I am currently writing this post with two days to go until my module 1 project, Linear Regression Analysis of a housing data set, is due. First, I wanted to start off with saying how much of a struggle, yet great experience this was. The project is the most fun I never want to have again. I have learned so much in just a week and a half. The project was a wake up call; in a good way. I honestly did not know how much of the information we were learning was just being regurgitated, or if I was fully grasping all of the concepts.
Fortunately when push came to shove and I started the project, I realized how much I truly learned. It was just my data, a Jupyter notebook, and I. The feeling of empowerment overwhelmed me as I started to code away cleaning the data. As with any relationship, the honeymoon phase only lasts so long. The end of the honeymoon phase came to an end right when I started to try and code the categorical variables.

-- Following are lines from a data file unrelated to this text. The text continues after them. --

/-- The last 8 bytes of the own scratch, the first of core 1's, host memory, another module, control space, and a slice on both paths:
no cause, not held, and the place that the clause names. -/
theorem witness_access : Issues (wide reach) 0 ∧
    (∀ e ∈ [(0, 2, 2 ^ 20 - 8), (4, 0, 0), (5, 0, 8), (6, 0, 16), (7, 0, 0x20), (0, 1, 64), (0, 0, 64), (8, 0, 0)],
      let f := memWord e.1 e.2.1 e.2.2
      let x := (wide reach).seen 0
      let u := (wide reach).goOn 0
      zeros f [(53, 3), (32, 6)] = true ∧ u.accCause x (accS f x) = none ∧ (accS f x).lines ≠ [] ∧ u.accHeld 0 x (accS f x) = none ∧
        (accS f x).path = e.2.1 ∧ (accS f x).len = 8) ∧
    (let u := wide reach
     let a := fun (ra path off : Nat) => accS (memWord ra path off) reach
     (u.partPlace 0 (a 0 2 (2 ^ 20 - 8)) (2 ^ 20 - 8, 8) = some (.scratch 0 (2 ^ 20 - 8)) ∧ (a 0 2 (2 ^ 20 - 8)).lines = [(2 ^ 20 - 8, 8)] ∧
       u.scratchUe 0 (2 ^ 20 - 8) 8 = false ∧ u.scratchRefuses 0 (2 ^ 20 - 8) (fun _ => true) 8 = none) ∧
     u.partPlace 0 (a 4 0 0) (2 ^ 40 + 2 ^ 20, 8) = some (.scratch 1 0) ∧
     (u.partPlace 0 (a 5 0 8) (2 * 2 ^ 40 + 8, 8) = some (.host 8) ∧ u.hostOk 8 8 = true ∧ u.hostFull (a 5 0 8) = false) ∧
     (u.partPlace 0 (a 6 0 16) (3 * 2 ^ 40 + 2 ^ 32 + 16, 8) = some (.remote 1 16) ∧ u.portsTo 1 = [0]) ∧
     (u.toControl 0 (a 7 0 0x20) = some 0x20 ∧ u.toControl 0 (a 0 0 64) = none) ∧
     (u.partPlace 0 (a 0 0 64) (64, 8) = some (.slice 0 64) ∧ u.partPlace 0 (a 8 0 0) (2 ^ 28, 8) = some (.slice 1 0) ∧ u.phys 0 = some 0 ∧
       u.bankFree 0 (bankOf 64) = true)) :=
  ⟨reach_issues, by decide, by decide⟩

/-- A DIRECT load of a good word completes; over a bank that runs a program it waits. -/
theorem witness_load :
    (let s := wide reach
     let w : LdWait := ⟨[], 1, false, 8, false, 0, 64, 64, none, List.replicate 8 0, 0⟩
     let a := accS (memWord 0 0 64) reach
     let r := a.lines.foldl (State.loadPart 0 reach a) (s, w, none)
     firstCause (a.lines.filterMap (s.loadCause 0 reach a)) = none ∧ r.2.2 = none ∧ r.2.1.left = 0) ∧
    (let s := { wide reach with nbus := [(0, { (default : Nbu) with units := [(0, { (default : NbUnit) with active := true })] })] }
     let w : LdWait := ⟨[], 1, false, 8, false, 0, 64, 64, none, List.replicate 8 0, 0⟩
     let a := accS (memWord 0 0 64) reach
     let r := a.lines.foldl (State.loadPart 0 reach a) (s, w, none)
     r.2.2 = none ∧ r.2.1.left = 1) := by decide

/-- Accesses that are refused: a bad word of scratch, a bank that another context owns, in the own slice and in another one. -/
def guest : Core := { reach with run := 3, fw := false, ctx := 1 }
def guestState : State :=
  { wide guest with own := [(0, { (default : Owner) with owned := true, ctx := 1 }), (1, { (default : Owner) with owned := true })] }
theorem witness_refusedAccess : Issues guestState 0 ∧
    ({ wide reach with scratchBad := [131071] } : State).scratchUe 0 (2 ^ 20 - 8) 8 = true ∧
    (let u : State := { wide reach with scratchBad := [131071] }
     let f := ins [(53, 3), (48, 1), (41, 2), (39, 2), (0, 2 ^ 20 - 4)]
     (accS f reach).lines.findSome? (u.ownCause 0 reach (accS f reach) [0, 0, 0, 0]) = some causeScratch) ∧
    (let a := accS (memWord 0 0 (2 ^ 21)) guest
     firstCause (a.lines.filterMap (guestState.loadCause 0 guest a)) = some causeRegion ∧
       firstCause (a.lines.filterMap (guestState.ownCause 0 guest a [])) = some causeRegion) ∧
    (let a := accS (memWord 0 1 (2 ^ 21)) guest
     firstCause (a.lines.filterMap (guestState.ownCause 0 guest a [])) = some causeRegion) ∧
    (let a := accS (memWord 8 0 0) guest
     firstCause (a.lines.filterMap (guestState.ownCause 0 guest a [])) = none ∧
       firstCause (a.lines.filterMap (guestState.homeCause 0 guest a)) = some causeRegion) :=
  ⟨⟨by decide, by decide, by decide, by decide⟩, by decide, by decide, by decide, by decide, by decide⟩

/-- A vector access with no active byte, and one of 64 bytes at an offset that is not a multiple of 64. -/
theorem witness_vectorAccess :
    (let f := ins [(53, 1), (48, 1), (41, 2), (39, 2), (0, 4)]
     zeros f [(32, 7)] = true ∧ (accV f { reach with p := [] }).lines = [] ∧
       ((wide reach).goOn 0).accCause { reach with p := [] } (accV f { reach with p := [] }) = none) ∧
    (let f := ins [(53, 0), (48, 1), (41, 2), (39, 2), (0, 68)]
     (accV f reach).lines = [(68, 60), (128, 4)] ∧ (wide reach).partPlace 0 (accV f reach) (128, 4) = some (.scratch 0 128)) := by decide

/-- AMO: in slice space with and without a destination, in scratch space, a compare-and-swap with RC. -/
theorem witness_amo : Issues (wide reach) 0 ∧
    (∀ e ∈ [(0, 1, 0, 0), (0, 0, 0, 0), (4, 1, 6, 0), (0, 1, 4, 3)],
      let f := ins [(48, e.2.1), (43, e.1), (33, e.2.2.2), (29, e.2.2.1)]
      let a := accAmo f ((wide reach).seen 0)
      zeros f [(53, 3), (0, 29)] = true ∧ fld f 29 4 < 7 ∧ (fld f 29 4 = 4 ∨ fRC f = 0) ∧ ((wide reach).goOn 0).accCause reach a = none ∧
        ((wide reach).goOn 0).accHeld 0 reach a = none ∧ (a.space = 0 ↔ e.1 = 0) ∧ fRD f = e.2.1) :=
  ⟨reach_issues, by decide⟩

/-- A store outside control space that retires, and the byte that it may change. -/
theorem witness_storeFrame : Issues (wide reach) 0 ∧ (accS (memWord 0 0 64) reach).space ≠ 0xFF ∧
    (∃ t, exec (.st 0 (memWord 0 0 64)) (wide reach) = .next t) ∧
    (wide reach).storesByte 0 (accS (memWord 0 0 64) reach) 64 ∧ ¬ (wide reach).mergeHolds 0 := by
  refine ⟨reach_issues, by decide, ⟨_, rfl⟩, ?_, ?_⟩
  · exact ⟨(64, 8), by decide, 0, 64, 0, by decide, by decide, 0, by decide, by decide, by decide⟩
  · rintro ⟨p, e, he, -⟩
    have h : ((wide reach).hal p).merge = [] := rfl
    rw [h] at he
    exact absurd he (List.not_mem_nil)

/-! Streams -/

/-- A descriptor of two runs of 16 units, 32 units apart; `w0` and `w1` as R153 packs them. -/
def desc (dir cls base stride count runLen st : Nat) : QDesc :=
  { (default : QDesc) with
    w0 := BitVec.ofNat 64 (dir * 2 ^ 62 + cls * 2 ^ 60 + 4 * 2 ^ 52 + base * 16)
    w1 := BitVec.ofNat 64 (stride * 2 ^ 40 + count * 2 ^ 20 + runLen), state := st }

/-- QSTART: a bad direction, an empty pattern, one that runs past 2^28, one below 0, and one that ends exactly at 2^28. -/
theorem witness_streamStart :
    (let f := ins [(44, 15)]; qOk f = true ∧ qR1 f = 0 ∧ qW f = 0 ∧ qN f = 15) ∧
    (2 ≤ (desc 2 0 0 0 1 1 0).dir ∧ (desc 0 3 0 0 1 1 0).cls = 3 ∧ (desc 1 1 0 0 1 1 0).dir = 1 ∧ (desc 1 1 0 0 1 1 0).cls ≠ 2) ∧
    ((desc 0 1 0 0 0 16 0).count = 0 ∧ (desc 0 1 0 0 2 0 0).runLen = 0) ∧
    (let d := desc 0 1 (2 ^ 24 - 15) 0 1 16 0; (2 : Int) ^ 24 < (d.base : Int) + 0 * d.stride + d.runLen) ∧
    (let d := desc 0 1 0 (2 ^ 24 - 1) 2 1 0; (d.base : Int) + 1 * d.stride < 0) ∧
    (let d := desc 0 1 (2 ^ 24 - 16) 0 1 16 0; d.state ≠ 1 ∧ d.runLen ≠ 0 ∧ d.count ≠ 0 ∧
      ∀ r < d.count, ¬((d.base : Int) + r * d.stride < 0 ∨ (2 : Int) ^ 24 < (d.base : Int) + r * d.stride + d.runLen)) := by decide

/-- A core with an active read stream 0, an active write stream 1 with its bound at 4, an ended read stream 2. -/
def streams : Core := { user with q := [(0, desc 0 1 0 32 2 16 1), (1, desc 1 2 64 0 1 4 1), (2, desc 0 1 0 0 1 4 2)] }

theorem witness_streams : Issues (up streams) 0 ∧
    (∀ e ∈ [(0, 0), (1, 0), (3, 1), (3, 2), (3, 3)], let f := ins [(48, 2), (44, e.1), (42, e.2)]; qOk f = true ∧ qN f = e.1 ∧ qW f = e.2) ∧
    ((streams.desc 3).state ≠ 1 ∧ (streams.desc 3).state ≠ 2 ∧ (streams.desc 0).state = 1 ∧ (streams.desc 0).dir = 0 ∧
      (streams.desc 0).pos + 4 ≤ (streams.desc 0).bound ∧ (up streams).phys 0 = some 0 ∧ (up streams).unitsWait 0 0 0 0 4 = false ∧
      streams.ticketUnits (streams.desc 0) 0 4 = false ∧ streams.badStreams.contains 0 = false) ∧
    (∃ t data, (up streams).readUnits 0 0 0 0 4 = (t, .ok data)) ∧
    ((streams.desc 1).dir = 1 ∧ (streams.desc 1).pos + 4 ≤ (streams.desc 1).bound ∧
      streams.ticketUnits (streams.desc 1) 0 4 = false ∧ (streams.desc 2).state = 2 ∧ (streams.desc 2).dir = 0 ∧
      streams.reserved 0 = false) :=
  ⟨⟨by decide, by decide, by decide, by decide⟩, by decide, by decide, ⟨_, _, rfl⟩, by decide⟩

/-- A run-ahead read, an arrival of a good and of a bad line, and a put to write. -/
theorem witness_streamEvents :
    (let s := up streams
     s.phys 0 = some 0 ∧ s.dieRuns 0 = true ∧ (s.core 0).sbuf.length < 512 ∧
       nextPrefetch (s.core 0) 0 (streams.desc 0) (streams.desc 0).depth (streams.desc 0).low = some 0 ∧
       (s.core 0).ticketHolds ((streams.desc 0).unitOff 0) (16 * (streams.desc 0).inLine 0) = false ∧ s.refused (.ctx 0) 0 0 ((streams.desc 0).unitOff 0) false = false) ∧
    (let r : HReq := ⟨.ownCore, 0, false, 1, 384, false, [], 2 ^ (16 * 8) - 1, 16 * 8, false, false, true⟩
     let b : By := ⟨.ownCore, 1, streams.job, some streams.ctx, 0, true⟩
     let s := { up streams with hals := [(0, { (default : Hal) with reqs := [r] })] }
     let o := { up streams with hals := [(0, { (default : Hal) with region := BitVec.allOnes 128 })] }
     (s.hal 0).reqs = [r] ∧ s.bankFree 0 (bankOf 384) = true ∧ s.lateRefusal 0 r = false ∧
       (∃ d, ((s.setHal 0 { s.hal 0 with reqs := [] }).readLine 0 384 (16 * 8) (2 ^ (16 * 8) - 1).testBit b).2 = .ok d) ∧
       ∃ e, ((o.upsets 0 3 [⟨0, 0, 1⟩]).readLine 0 384 (16 * 8) (2 ^ (16 * 8) - 1).testBit b).2 = .error e) ∧
    (let x := { streams with q := [(1, { desc 1 2 64 0 1 4 1 with pos := 4, puts := [List.replicate 64 1] })] }
     (x.desc 1).puts = [List.replicate 64 1] ∧ x.ticketUnits (x.desc 1) (x.desc 1).got 4 = false) := by
  refine ⟨by decide, ⟨by decide, by decide, by decide, ⟨_, rfl⟩, ⟨_, rfl⟩⟩, by decide⟩

/-! Matrix arrays -/

/-- A core with an INT8 block in use and a stream of 16 units. -/
def arrays : Core := { streams with blk := { (default : Blk) with held := true, shifted := true, typ := 2 } }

Looking back on it, I am not sure why the categorical variables seemed so difficult to me. Sure enough with hard work and determination I was able to get through the categorical variable selection process. I used Google as my best friend and researched definitions and examples of categorical variables. The next part was decding whether to use one hot coding or binning techniques. I think for whatever reason this was what scared me the most. Luckily with the help of the labs and stack overflow, I was able to model my categorical data creation off of the researched examples. I decided to use the pandas method “get_dummies” for most of my variables. The one variable I will touch on here is the “yr_built”. I decided to bin this variable into decades using the binning techniques taught in the FlatIron curriculum.
I am still not done this project, but I already have learned so much about myself, the coding project process, and about python. The best part of the whole project has to be the feeling you get when your r-squared value is higher than the required .80. This is the true testament to the OSEMN process. After all the strenuous data manipulation and cleaning, knowing your model is accurately predicting the target variable is such a rewarding feeling. I am only at the beginning and I know Data Science has already blown my mind and will continue to do so along this journey.